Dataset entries
+===+

-- ==== Sys2Proof/Safety.lean ====
section
/-! DEFINITION. What a good state is and what a command may leave as it was, in the terms the statements use. -/

namespace Sys2Proof.Machine

/-! ## Views of the state that most commands leave alone -/

/-- What only PORn, the rows that write registers, the upstream port, the responses and a block in change: pins, tables,
words, masks, the readback buffer, the record of the upstream side, and the queue. -/
structure Settings where
  pornLow     : Bool
  mgmtIgnore  : Bool
  regions     : Vector Region 16
  triggers    : Vector Trigger 4
  extents     : Vector Extent 32
  words       : ConfigWords
  argWord     : Word
  enables     : Half
  lineEnables : Half
  buffer      : Memory
  taken       : List Txn
  upstream    : List Response
  pending     : List Instr
  deriving DecidableEq, Repr

/-- The settings of a state. -/
def settings (s : State) : Settings :=
  { pornLow := s.pornLow, mgmtIgnore := s.mgmtIgnore, regions := s.regions, triggers := s.triggers, extents := s.extents,
    words := s.words, argWord := s.argWord, enables := s.events.enables, lineEnables := s.events.lineEnables,
    buffer := s.buffer, taken := s.ports.taken, upstream := s.ports.upstream, pending := s.pending }

/-- The path of a write: the held-write slot, the Response Tracking Queue, and what has left the downstream port. -/
structure Path where
  held       : Option Held
  rtq        : Rtq
  downstream : List Txn
  deriving DecidableEq, Repr

/-- The path of a state. -/
def path (s : State) : Path := { held := s.held, rtq := s.rtq, downstream := s.ports.downstream }

/-- The locked configuration (R188): region, trigger and extent entries, block size, bus width, divisors, retry limit. -/
structure Locked where
  regions     : Vector Region 16
  triggers    : Vector Trigger 4
  extents     : Vector Extent 32
  blockSize   : BlockSize
  busWidth    : Width
  initDivisor : Byte
  runDivisor  : Byte
  retryLimit  : BitVec 3
  deriving DecidableEq, Repr

/-- The locked configuration of a state. -/
def locked (s : State) : Locked :=
  { regions := s.regions, triggers := s.triggers, extents := s.extents, blockSize := s.words.blockSize,
    busWidth := s.words.busWidth, initDivisor := s.words.initDivisor, runDivisor := s.words.runDivisor,
    retryLimit := s.words.retryLimit }

/-! ## What events and counters become -/

/-- The flags after the causes of events are met: each flag whose enable is set becomes set, no other changes (R191). -/
def flagsWith (es : List Event) (s : State) : Half :=
  es.foldl (fun m e => m ||| (eventBit e &&& s.events.enables)) s.events.flags

/-- The counters after increases, each saturating (R198). -/
def countersWith (cs : List (Counter × Nat)) (s : State) : Vector Word 15 :=
  cs.foldl (fun v p => v.set (counterIndex p.1) (saturate v[counterIndex p.1] p.2)) s.counters

/-- The event a rise of staging occupancy from one state to the next meets (R56). -/
def riseEvents (s t : State) : List Event :=
  if s.staging.highArmed && decide (s.words.highWatermark < occupiedBytes t) then [.stagingHigh] else []

/-- The STAGING_HIGH armed state after a rise of occupancy from one state to the next (R56): an armed one is disarmed above the
high watermark; a disarmed one is armed only by a low watermark written while its condition stood, still below it. That one rise does not do both is the model's choice (log entry
35). -/
def armedAfterRise (s t : State) : Bool :=
  if s.staging.highArmed then !decide (s.words.highWatermark < occupiedBytes t)
  else s.staging.lowWritten && decide (occupiedBytes t < s.words.lowWatermark)

/-- The length of an upstream transaction, for the two rows that carry one. -/
def transferLengthOf : Instr → Option Nat
  | .upstreamWriteTaken w => some (writeLength w)
  | .upstreamReadTaken r => some r.len
  | _ => none

/-- A command carries a transaction of a length that the memory ports carry, or none (00). -/
def transferOk (c : Instr) : Bool := (transferLengthOf c).all lengthInRange

/-! ## What becomes of a write, and of its response -/

/-- A write leaves the downstream port and the held-write slot: its ordinal is fixed, and an entry that waits for its ordinal
takes it (R11, R18, R19). -/
def withForwarded (w : WriteTxn) (s : State) : State :=
  { s with
    held := none
    rtq.forwardCount := s.rtq.forwardCount + 1
    rtq.tracking := s.rtq.tracking.map fun e => { e with ordinal := some (e.ordinal.getD s.rtq.forwardCount) }
    ports.downstream := s.ports.downstream ++ [.write w] }

/-- A tracking entry is made for a write, its ordinal still to come (R19). -/
def withEntry (w : WriteTxn) (seq : Word) (ended : Bool) (s : State) : State :=
  { s with rtq.tracking := s.rtq.tracking ++ [⟨none, seq, w.addr, w.lanes.length, ended⟩] }

/-- A write is held for a reason against a limit in microseconds; a limit of 0 has no timer (R10). -/
def withHeld (w : WriteTxn) (h : Hold) (limit : Nat) (s : State) : State :=
  { s with held := some ⟨w, h, if limit = 0 then none else some ⟨limit, 0⟩⟩ }

/-- The DATA record's fields formed from one write of a region (R30, R31). -/
def formedFields (w : WriteTxn) (region : Region) : DataFields :=
  { label := region.label, addr := w.addr, length := w.lanes.length, coalesced := false,
    mask := if w.lanes.all (·.strobe) then none else some (strobeMask w),
    data := w.lanes.map fun l => if l.strobe then l.data else 0 }

/-- The size of a write's own DATA record: 16, 32 more for a mask, and its length rounded up to a multiple of 8 (R24). -/
def formedSize (w : WriteTxn) : Nat := 16 + (if w.lanes.all (·.strobe) then 0 else 32) + (w.lanes.length + 7) / 8 * 8

/-- A DATA record enters staging at the tail with the next sequence number; its write is counted (R33), and it is the open
record if it has no mask and its region coalesces (R37). Of the flags only STAGING_HIGH may rise (R56). -/
def withData (w : WriteTxn) (r : Fin 16) (f : DataFields) (s : State) : State :=
  let seq := s.capture.seqCounter
  let v : State := { s with staging.queue := s.staging.queue ++ [⟨⟨seq, .data f⟩, 0⟩] }
  { v with
    staging.highArmed := armedAfterRise s v
    staging.lowWritten := false
    capture := ⟨seq + 1, s.capture.epochCounter,
      if f.mask.isNone && s.regions[r].coalesce then some ⟨seq, r, f.addr, f.length⟩ else none, none⟩
    counters := countersWith [(.capturedWrites, 1), (.capturedBytes, w.lanes.length)] s
    events.flags := flagsWith (riseEvents s v) s }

+===+

## WHAT YOU HAVE TO DO
Go through the records above and copy every line with the word "argWord".

## TASK RESPONSE
  argWord     : Word
    words := s.words, argWord := s.argWord, enables := s.events.enables, lineEnables := s.events.lineEnables,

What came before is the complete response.